/-- A core in service that fails leaves its slot, enters the failed cores and the repair record, and waits for the spare
if one is ready; the spare takes the slot. A core whose test passes leaves the record; one whose test fails enters it. A
fault of the active processor begins a failover to the standby, or loses management; heartbeats are counted, the tenth
missed in a row is a fault, and a differing digest sends the standby to resynchronise. A failover exchanges the roles;
one that has lost its standby loses management, or ends where it was commanded. A processor that restarts stands by if
its test passes, else it has FAILED. The model's choices: cause code 0 for missed heartbeats, cause code 3 for a
commanded switchover, and the old active in RESYNC after it (log entry 78); that a fault of the active processor during
a commanded switchover makes it a failover, and that a commanded switchover that has lost its standby leaves the active
one as it is (log entry 103). The commands that were rung during the gap leave it. Commands: CORE_FAILURE,
CORE_WATCHDOG_EXPIRY, CORE_SUBSTITUTION, SPARE_SELFTEST_DONE, MP_HEARTBEAT_TICK, MP_FAULT, MP_FAILOVER_DONE,
MP_RESTART_DONE. (R262, R263, R264, R265, R267, R499) -/
def Obligations.RedundancyRows : Prop :=
  (∀ (s : State) (c k : Nat), c < 16 → k < 13 →
    ((s.cluster c).slotOf k = none → Idles (.coreFailure c k) s ∧ Idles (.coreWatchdogExpiry c k) s)
    ∧ (∀ i : Nat, (s.cluster c).slotOf k = some i →
      let post : State → Prop := fun t => (t.cluster c).slots = (s.cluster c).slots.set i none ∧ k ∈ (t.cluster c).failed
        ∧ (1, 16 * c + k) ∈ t.pwr.repairLog
        ∧ ((s.cluster c).pendSub = [] → (s.cluster c).ready ≠ [] → (t.cluster c).pendSub = [(i, k)])
        ∧ ((s.cluster c).ready = [] → (t.cluster c).pendSub = (s.cluster c).pendSub)
      Ends (.coreFailure c k) s post ∧ Ends (.coreWatchdogExpiry c k) s post ∧ Ends (.spareSelftestDone c k false) s post
        ∧ Idles (.spareSelftestDone c k true) s)
    ∧ ((s.cluster c).slotOf k = none → k ∈ (s.cluster c).ready →
      Ends (.spareSelftestDone c k true) s (fun t => t.cluster c = { s.cluster c with runs := ((s.cluster c).runs + 1) % 2 ^ 32 })
      ∧ Ends (.spareSelftestDone c k false) s (fun t => k ∈ (t.cluster c).failed ∧ (1, 16 * c + k) ∈ t.pwr.repairLog
        ∧ (t.cluster c).runFails = ((s.cluster c).runFails + 1) % 2 ^ 32 ∧ (t.cluster c).slots = (s.cluster c).slots))
    ∧ ((s.cluster c).slotOf k = none → k ∈ (s.cluster c).testing →
      Ends (.spareSelftestDone c k true) s (fun t => k ∉ (t.cluster c).testing ∧ (1, 16 * c + k) ∉ t.pwr.repairLog
        ∧ (t.cluster c).failed = (s.cluster c).failed)
      ∧ Ends (.spareSelftestDone c k false) s (fun t => k ∉ (t.cluster c).testing ∧ k ∈ (t.cluster c).failed
        ∧ (1, 16 * c + k) ∈ t.pwr.repairLog)))
  ∧ (∀ (s : State) (c : Nat) (bad : Bool), c < 16 → ((s.cluster c).pendSub = [] → Idles (.coreSubstitution c bad) s)
    ∧ (∀ i old k l m, (s.cluster c).pendSub = (i, old) :: l → (s.cluster c).ready = k :: m → Ends (.coreSubstitution c bad) s (fun t =>
      (t.cluster c).slots = (s.cluster c).slots.set i (some k) ∧ (t.cluster c).substs = ((s.cluster c).substs + 1) % 65536
      ∧ (∀ x ∈ (t.cluster c).pendSub, x.1 ≠ i) ∧ Tab.get 0 t.tel.redCtr 10 = Tab.get 0 s.tel.redCtr 10 + 1
      ∧ ∀ d, d ≠ c → t.cluster d = s.cluster d))
    ∧ (∀ i old l, (s.cluster c).pendSub = (i, old) :: l → (s.cluster c).ready = [] → Ends (.coreSubstitution c bad) s (fun t =>
      (t.cluster c).slots = (s.cluster c).slots ∧ ∀ x ∈ (t.cluster c).pendSub, x.1 ≠ i)))
  ∧ (∀ (s : State) (a b : Nat) (beat : Nat → Bool) (ok : Bool), a < 2 → b < 2 → a ≠ b → (s.mp a).state = .active →
    (s.mp b).state = .standby → s.pwr.failing = none →
    (beat a = true → beat b = true → ok = true → Ends (.mpHeartbeatTick (beat 0) (beat 1) ok) s (fun t =>
      t.mp a = { s.mp a with consec := 0 } ∧ t.mp b = { s.mp b with consec := 0 } ∧ t.pwr.failing = none))
    ∧ (beat a = true → beat b = true → ok = false → Ends (.mpHeartbeatTick (beat 0) (beat 1) ok) s (fun t =>
      (t.mp b).state = .resync ∧ (t.mp b).mismatches = ((s.mp b).mismatches + 1) % 2 ^ 32 ∧ (t.mp a).state = .active))
    ∧ (beat a = false → 9 ≤ (s.mp a).consec → Ends (.mpHeartbeatTick (beat 0) (beat 1) ok) s (fun t =>
      t.pwr.failing = some 0 ∧ (t.mp a).missed = ((s.mp a).missed + 1) % 2 ^ 32))
    ∧ (beat a = true → beat b = false → 9 ≤ (s.mp b).consec → Ends (.mpHeartbeatTick (beat 0) (beat 1) ok) s (fun t =>
      (t.mp b).state = .failed ∧ (2, b) ∈ t.pwr.repairLog ∧ (t.mp a).state = .active ∧ t.pwr.failing = none))
    ∧ (beat a = true → beat b = false → (s.mp b).consec < 9 → ok = true → Ends (.mpHeartbeatTick (beat 0) (beat 1) ok) s (fun t =>
      t.mp b = { s.mp b with missed := ((s.mp b).missed + 1) % 2 ^ 32, consec := (s.mp b).consec + 1 })))
  ∧ (∀ (s : State) (k cause : Nat), s.mpIn .active = some k →
    (s.pwr.failing = none → s.mpIn .standby ≠ none → Ends (.mpFault cause) s (fun t =>
      t = { s with pwr := { s.pwr with failing := some cause } }))
    ∧ (s.pwr.failing = none → s.mpIn .standby = none → Ends (.mpFault cause) s (fun t => (t.mp k).state = .failed
      ∧ t.mbx.ready = false ∧ (2, k) ∈ t.pwr.repairLog))
    ∧ (∀ c, s.pwr.failing = some c → c ≠ 3 → Idles (.mpFault cause) s)
    ∧ (s.pwr.failing = some 3 → s.mpIn .standby ≠ none → Ends (.mpFault cause) s (fun t =>
      t = { s with pwr := { s.pwr with failing := some cause } }))
    ∧ (s.pwr.failing = some 3 → s.mpIn .standby = none → Idles (.mpFault cause) s))
  ∧ (∀ s : State, (s.pwr.failing = none → Idles .mpFailoverDone s)
    ∧ ∀ cause old new, s.pwr.failing = some cause → s.mpIn .active = some old → s.mpIn .standby = some new →
      (∀ j ∈ s.mbx.gapCmds, j.req.box ≠ fwdBox) → Ends .mpFailoverDone s (fun t => t.mbx.gapCmds = [] ∧ (t.mp new).state = .active ∧ (t.mp old).state = (if cause = 3 then .resync else .failed)
        ∧ (t.mp old).failovers = ((s.mp old).failovers + 1) % 2 ^ 32 ∧ t.pwr.failing = none
        ∧ (cause ≠ 3 → (2, old) ∈ t.pwr.repairLog) ∧ Tab.get 0 t.tel.redCtr 11 = Tab.get 0 s.tel.redCtr 11 + 1))
  ∧ (∀ (s : State) (cause old : Nat), s.pwr.failing = some cause → s.mpIn .active = some old → s.mpIn .standby = none →
      (∀ j ∈ s.mbx.gapCmds, j.req.box ≠ fwdBox) → Ends .mpFailoverDone s (fun t => t.pwr.failing = none
        ∧ (cause ≠ 3 → (t.mp old).state = .failed ∧ t.mbx.ready = false ∧ (2, old) ∈ t.pwr.repairLog)
        ∧ (cause = 3 → t.mp old = s.mp old)))
  ∧ (∀ (s : State) (m : Nat), m < 2 →
    ((s.mp m).state = .active ∨ (s.mp m).state = .standby → ∀ pass, Idles (.mpRestartDone m pass) s)
    ∧ ((s.mp m).state = .resync ∨ ((s.mp m).state = .failed ∧ (s.mp m).restarted = false) → s.mpIn .active ≠ none →
      Ends (.mpRestartDone m true) s (fun t => (t.mp m).state = .standby ∧ (2, m) ∉ t.pwr.repairLog)
      ∧ Ends (.mpRestartDone m false) s (fun t => (t.mp m).state = .failed ∧ (t.mp m).restarted = true ∧ (2, m) ∈ t.pwr.repairLog)))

- _WHAT YOU ARE ASKED TO DO_: Provide only the number of lines in the listing above that contain "during".

- _SOLUTION TO THIS PROBLEM_: 2